One of the most trending topics in society today is the expansion of large organizations. Ever wonder how they manage to do so? Well, there are many ways an organization can grow; either by building new entities, acquiring existing businesses or partnering with other organizations. No matter how big or small a company is, there will always be changes that will happen sooner or later. Either they decide to expand the business or transfer the ownership of the company. Nonetheless, there are a lot of things to consider when dealing with Mergers and Acquisitions.
Mergers and Acquisitions will not be a success all the time. It is a big process and the transaction takes a lot of time to complete. There are many things to take on account, from the negotiation to the legal point of view of the transaction. But the trigger point of it is trust.
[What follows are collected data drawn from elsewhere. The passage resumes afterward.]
-- ==== Sys2Proof/Machine/Address.lean ====
section
/-! DEFINITION. Layout entries and the addresses they give (R52, R191 to R194, R197), and where an element lies. -/

namespace Sys2Proof.Machine

/-! ### Layout entries -/

/-- An entry of zeros (R52). -/
def Layout.zero : Layout :=
  { base := 0#64, space := 0#8, esize := 0#8, dims := 0#8, mode := 0#8, peer := 0#16, xmask := 0#16,
    extent := List.replicate 4 0#32, stride := List.replicate 4 0#64 }

/-- The entry that 64 bytes hold (R52). -/
def Layout.ofBytes (b : List Byte) : Layout :=
  let n (o k : Nat) := natOfBytes ((b.drop o).take k)
  { base := BitVec.ofNat 64 (n 0 8), space := BitVec.ofNat 8 (n 8 1), esize := BitVec.ofNat 8 (n 9 1),
    dims := BitVec.ofNat 8 (n 10 1), mode := BitVec.ofNat 8 (n 11 1), peer := BitVec.ofNat 16 (n 12 2),
    xmask := BitVec.ofNat 16 (n 14 2),
    extent := (List.range 4).map fun k => BitVec.ofNat 32 (n (16 + 4 * k) 4),
    stride := (List.range 4).map fun k => BitVec.ofNat 64 (n (32 + 8 * k) 8) }

def Layout.nd (l : Layout) : Nat := l.dims.toNat
def Layout.ext (l : Layout) (k : Nat) : Nat := (l.extent.getD k 0#32).toNat
def Layout.str (l : Layout) (k : Nat) : Int := (l.stride.getD k 0#64).toInt
/-- BOUNDS: 0 TRAP, 1 ZERO, 2 CLAMP. -/
def Layout.bounds (l : Layout) : Nat := (l.mode.extractLsb' 0 2).toNat
def Layout.shared (l : Layout) : Bool := l.mode.getLsbD 2
/-- The element size in bytes. -/
def Layout.size (l : Layout) : Nat := 2 ^ l.esize.toNat
def Layout.valid (l : Layout) : Bool := decide (1 ≤ l.nd)
def Layout.isLocal (l : Layout) : Bool := l.space == 1#8
def Layout.isGran (l : Layout) : Bool := l.space == 2#8

/-- The rules of R193 on an image. -/
def Layout.imageOk (l : Layout) : Bool :=
  decide (l.nd ≤ 4) && decide (l.space.toNat ≤ 4) && decide (l.esize.toNat ≤ 4) && decide (l.bounds ≤ 2) &&
    decide (l.mode.extractLsb' 3 5 = 0#5) &&
    (List.range 4).all (fun k => if k < l.nd then l.ext k != 0 else l.ext k == 0 && l.stride.getD k 0#64 == 0#64) &&
    (if l.space = 3#8 then decide (l.peer.toNat < 16384) else l.peer == 0#16) &&
    decide (l.xmask.extractLsb' 3 13 = 0#13) && (l.xmask == 0#16 || l.isLocal || l.isGran) &&
    decide (l.base.toNat % l.size = 0)

/-- Where the coordinates of an element lead (R194). -/
inductive Spot where
  /-- Out of bounds in TRAP mode. -/
  | out
  /-- Absent in ZERO mode. -/
  | absent
  /-- The byte offset or virtual address. -/
  | at (off : Nat)
  deriving DecidableEq, Repr

/-- One coordinate within its extent, or moved or refused by the bounds mode. -/
def Layout.coord (l : Layout) (k : Nat) (x : Int) : Except Spot Int :=
  if x < 0 ∨ (l.ext k : Int) ≤ x then
    match l.bounds with
    | 0 => .error .out
    | 1 => .error .absent
    | _ => .ok (if x < 0 then 0 else (l.ext k : Int) - 1)
  else .ok x

/-- The exact sum of R194 over the first dimensions. -/
def Layout.sum (l : Layout) (xs : List Int) : Nat → Except Spot Int
  | 0 => .ok l.base.toNat
  | k + 1 =>
    match l.sum xs k, l.coord k (xs.getD k 0) with
    | .error e, _ => .error e
    | _, .error e => .error e
    | .ok a, .ok x => .ok (a + x * l.str k)

/-- The swizzle of local and Granary entries (R194). -/
def Layout.swizzle (l : Layout) (off : Nat) : Nat :=
  if l.isLocal || l.isGran then off ^^^ ((off / 128 &&& l.xmask.toNat) * 16) else off

/-- The element address of R194. -/
def Layout.spot (l : Layout) (xs : List Int) : Spot :=
  match l.sum xs l.nd with
  | .error e => e
  | .ok a => .at (l.swizzle (a % 2 ^ 64).toNat)

/-! ### Where an offset lies -/

/-- The local allocation A of a task's teams (R18). -/
def Task.localAlloc (t : Task) : Nat := (t.info.localSize + 1023) / 1024 * 1024

/-- The limits of R192. -/
def Ctx.breaksLimit (c : Ctx) (l : Layout) (off size : Nat) : Bool :=
  (l.isLocal && decide (c.task.localAlloc < off + size)) || (l.isGran && decide (c.task.info.granary < off + size))

/-- A PEER entry that names the own device acts as GLOBAL (R191). -/
def State.isPeer (s : State) (l : Layout) : Bool := l.space == 3#8 && l.peer.toNat != s.devid

/-- The other device that an entry names. -/
def State.peerOf (s : State) (l : Layout) : Option Nat := if s.isPeer l then some l.peer.toNat else none

/-- Does a port that is up lead to a device (R364)? -/
def State.reachable (s : State) (dev : Nat) : Bool := s.ports.any fun p => p.up && p.device == dev

/-- Is some port in service? Without one nothing comes from other devices (R364). -/
def State.linked (s : State) : Bool := s.ports.any (·.up)

/-- Is every port that leads to a device and is up told to stop on a virtual channel: 0 requests, 1 responses, 2 collectives,
3 management (R364)? -/
def State.stoppedTo (s : State) (dev chan : Nat) : Bool :=
  s.reachable dev && (s.ports.filter fun p => p.up && p.device == dev).all fun p => p.stopped.getD chan false

/-- Does no device answer accesses through an entry (R364)? -/
def State.silent (s : State) (l : Layout) : Bool :=
  s.isPeer l && (!s.reachable l.peer.toNat || !(s.peers.any (·.id == l.peer.toNat)))

/-- Are accesses through an entry kept back by a stop signal (R364; log 39)? -/
def State.keptBack (s : State) (l : Layout) : Bool := s.isPeer l && s.stoppedTo l.peer.toNat 0

/-- Perform a release at a point and go on; one that must wait for the team's turn issues again (R223, R272). -/
def Ctx.releasing (c : Ctx) (p : Point) (k : State → Done) : Done :=
  if c.s.mayRelease c.a p then k (c.s.release c.a p) else .hold c.s .polling

/-- PHASE and FENCE: the release is performed at once, or, while it must wait for the team's turn, noted, and the fragment goes
on; later memory instructions of the agent are held until it has been performed (R223, R227, R272; log 45). -/
def Ctx.fence (c : Ctx) (p : Point) (acquires : Bool) : Done :=
  if c.ag.due = [] ∧ c.s.mayRelease c.a p then .retire (c.s.fenceAt c.a (c.a, p, acquires))
  else .retire (c.s.modAgent c.a fun ag => { ag with due := ag.due ++ [(c.a, p, acquires)] })

/-- What becomes of an element access. -/
inductive Where where
  | key (k : Nat)
  | fail (cause : Nat)
  /-- A PEER access that no port carries. -/
  | unanswered
  deriving DecidableEq, Repr

/-- Translation at the target of a PEER access (R350, R365): the table that its OS cores bind to the issuing root region. Its
memory lies as this device's does (log 24). -/
def State.peerTranslate (s : State) (dev space : Nat) (va : DWord) (acc : Access) : Where :=
  match s.peers.find? (·.id == dev) with
  | none => .unanswered
  | some p =>
    if !s.reachable dev then .unanswered
    else if !vaCanonical va then .fail causePage
    else
      match p.roots.find? (·.1 == space) with
      | none => .fail causePage
      | some (_, root) =>
        let v := (va.extractLsb' 0 57).toNat
        match walkFrom s.mem (peerKey dev 0) v 5 root with
        | none => .fail causePage
        | some (level, pte, _) =>
          if !pteU pte || ((acc == .read || acc == .atomic) && !pteR pte) ||
              ((acc == .write || acc == .atomic) && !pteW pte) then .fail causePerm
          else if (match s.dieOfPhys (leafPhys level pte v) with | some d => d != pteHome pte | none => false) then
            .fail causePerm
          else if !pteA pte || ((acc == .write || acc == .atomic) && !pteD pte) then .fail causePage
          else .key (peerKey dev (leafPhys level pte v))

/-- The key of an element, after translation (R191, R198, R350). HOST reaches the window alone. A GLOBAL access whose translation
falls in the window is answered PERM (DESIGN CHOICE: R191 gives PERM for HOST outside the window only; log 5). -/
def State.place (s : State) (team : Nat) (task : Nat) (core : Nat) (l : Layout) (off : Nat) (acc : Access) : Where :=
  let t := s.task task
  let va := BitVec.ofNat 64 off
  if l.isLocal then .key (localKey team off)
  else if l.isGran then .key (s.granByte (clusterOfCore core) task off)
  else if s.isPeer l then s.peerTranslate l.peer.toNat t.space va acc
  else
    match s.translateData t (dieOfCore core) va acc (some core) with
    | .error e => .fail e
    | .ok pa =>
      if l.space = 4#8 then (if s.inWindow pa then .key (physKey pa) else .fail causePerm)
      else if (s.dieOfPhys pa).isSome then .key (physKey pa) else .fail causePerm

def Ctx.place (c : Ctx) (l : Layout) (off : Nat) (acc : Access) : Where :=
  c.s.place c.ag.team c.team.task c.core l off acc

/-- The layout entry that an agent uses (R52, R53). -/
def Ctx.layout (c : Ctx) (n : BitVec 6) : Layout := c.ag.layouts.getD n.toNat Layout.zero

/-- The farthest point that a space has (R191, R204). -/
def Layout.reach (l : Layout) : Point := if l.isLocal then .core else if l.isGran then .cluster else .home

/-! ### Lane accesses (R197, R198) -/

/-- The lanes of x that a test finds. -/
def lanesThat (x : Mask) (f : Nat → Bool) : Mask := maskOf fun i => inMask x i && f i

/-- The coordinates of a lane. -/
def Ctx.coords (c : Ctx) (l : Layout) (vc i : Nat) : List Int :=
  (List.range l.nd).map fun k => (c.ag.word (vc + k) i).toInt

/-- A trap of some lanes at the address of the lowest of them. -/
def Ctx.trapLanes (c : Ctx) (cause : Nat) (m : Mask) (addr : Nat → Nat) (access : Nat) : Done :=
  c.trapAt cause m (BitVec.ofNat 64 (((lowest m).map addr).getD 0)) access

/-- The offset of a lane, when its element is neither out of bounds nor absent. -/
def Spot.offset : Spot → Option Nat
  | .at o => some o
  | _ => none

/-- Do some coordinates lead to an element that is there? -/
def Layout.reaches (l : Layout) (els : List (List Int)) : Bool := els.any fun xs => (l.spot xs).offset.isSome

/-- Does a translation fail? After PEER_TIMEOUT an access that no device answers fails with PERM (R364). -/
def Where.cause : Where → Option Nat
  | .key _ => none
  | .fail e => some e
  | .unanswered => some causePerm

/-- Accesses of an instruction through an entry to another device, when it makes any: kept back, they wait; unanswered, they
wait 100 microseconds and then go on to fault (R364). -/
def Ctx.peerGate (c : Ctx) (l : Layout) (any : Bool) (k : Done) : Done :=
  if c.s.keptBack l && any then .hold c.s .polling
  else if c.s.silent l && any then
    match c.en.hold with
    | .peer since => if since = 0 then k else .hold c.s (.peer since)
    | _ => .hold c.s (.peer ((c.s.dies.getD c.die default).clock + 1))
  else k

/-- The lanes of x whose translation succeeds complete, and those whose translation fails trap (R198): `here` says which
lanes have an element, `w` where it lies, `off` its offset, `peer` the other device that the entry names. -/
def answered (x : Mask) (peer : Option Nat) (here : Nat → Bool) (w : Nat → Where) (off : Nat → Nat) (acc : Access)
    (k : List (Nat × Option Nat) → Option Trap → Done) : Done :=
  let bad := lanesThat x fun i => here i && (w i).cause.isSome
  let good := (lanesOf (x &&& ~~~bad)).map fun i =>
    (i, if here i then (match w i with | .key q => some q | _ => none) else none)
  if bad = 0#32 then k good none
  else
    let low := (lowest bad).getD 0
    k good (some { cause := (w low).cause.getD causePage, mask := bad, addr := BitVec.ofNat 64 (off low)
                   access := acc.code, level := none, partDone := true, peer := peer })

/-- Steps 3 to 7 of R197 in the lanes of x, then translation of every lane (R198). The continuation receives each
lane with its key, absent elements as none, and the mask, cause and address of the lanes whose translation failed. -/
def Ctx.laneAccess (c : Ctx) (x : Mask) (l : Layout) (vc size : Nat) (acc : Access)
    (k : List (Nat × Option Nat) → Option Trap → Done) : Done :=
  if !l.valid || l.size != size || decide (c.n < vc + l.nd) then c.trapAt causeLayout x 0#64 0
  else
    let poisoned := lanesThat x fun i => c.ag.marked vc l.nd i
    if poisoned ≠ 0#32 then c.trapAt causePoison poisoned 0#64 0
    else
      let spot (i : Nat) := l.spot (c.coords l vc i)
      let off (i : Nat) := (spot i).offset.getD 0
      let out := lanesThat x fun i => spot i == .out
      if out ≠ 0#32 then c.trapAt causeLayout out 0#64 0
      else
        let here (i : Nat) := (spot i).offset.isSome
        let beyond := lanesThat x fun i => here i && c.breaksLimit l (off i) size
        if beyond ≠ 0#32 then c.trapLanes causeLocalBounds beyond off 0
        else
          let odd := lanesThat x fun i => here i && off i % size != 0
          if odd ≠ 0#32 then c.trapLanes causeAlign odd off 0
          else
            c.peerGate l ((lanesOf x).any here) <|
              answered x (c.s.peerOf l) here (fun i => c.place l (off i) acc) off acc k

end Sys2Proof.Machine
end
It is the foundation of any Mergers and Acquisition, trusting that the entity being acquired will bring success to the organization; trusting that the one acquiring the business will make the business grow stronger.
Considering all of this, what are some of the things that one should consider upon trusting an M&A:
Will it bring value to you and the organization? M&A is like buying a designer bag or shoes. It is like buying something you need yet thinking whether it is worth it or not. It is more than that, but the principle is the same. Impulsive buyers are not allowed, that is why there are advisors that manage M&A. It takes a lot of planning and the decision is not easy to make. The organization needs to weigh whether it will be good for them or not.
How is the transaction going to be settled? The seller should know where the fund of the buyer is coming from. Whether it is through the company stock, via cash or through the bank, it is important because it will have a huge impact on the fate of the transaction. Both sides need to consider how the sellers get paid and how the buyers are going to pay.
What is the reason for selling? There will always be a ‘why’ in every transaction. The answer to that will determine whether the transaction is valuable. In M&A, there is always a reason why the organization decided to transfer or sell the company and there is a lot out there. Knowing what is behind the curtain will give the buyer a better view of what they are dealing with. It will also give them the assurance that it is a good choice for them.
Mentioned above is just the shell of what M&A is. It is very broad and critical to any industry. One should have a wide understanding of what it really is to be able to make the right choice and decision. It is about taking risks and trusting the people around you and the people who are going to surround you in the future. The core of M&A is much more complicated than what people see on the news. It might look like it is all about money or a trophy to some but for those who know it well, it is more than that. It is building connections, giving chance, taking risks and most of all trusting people.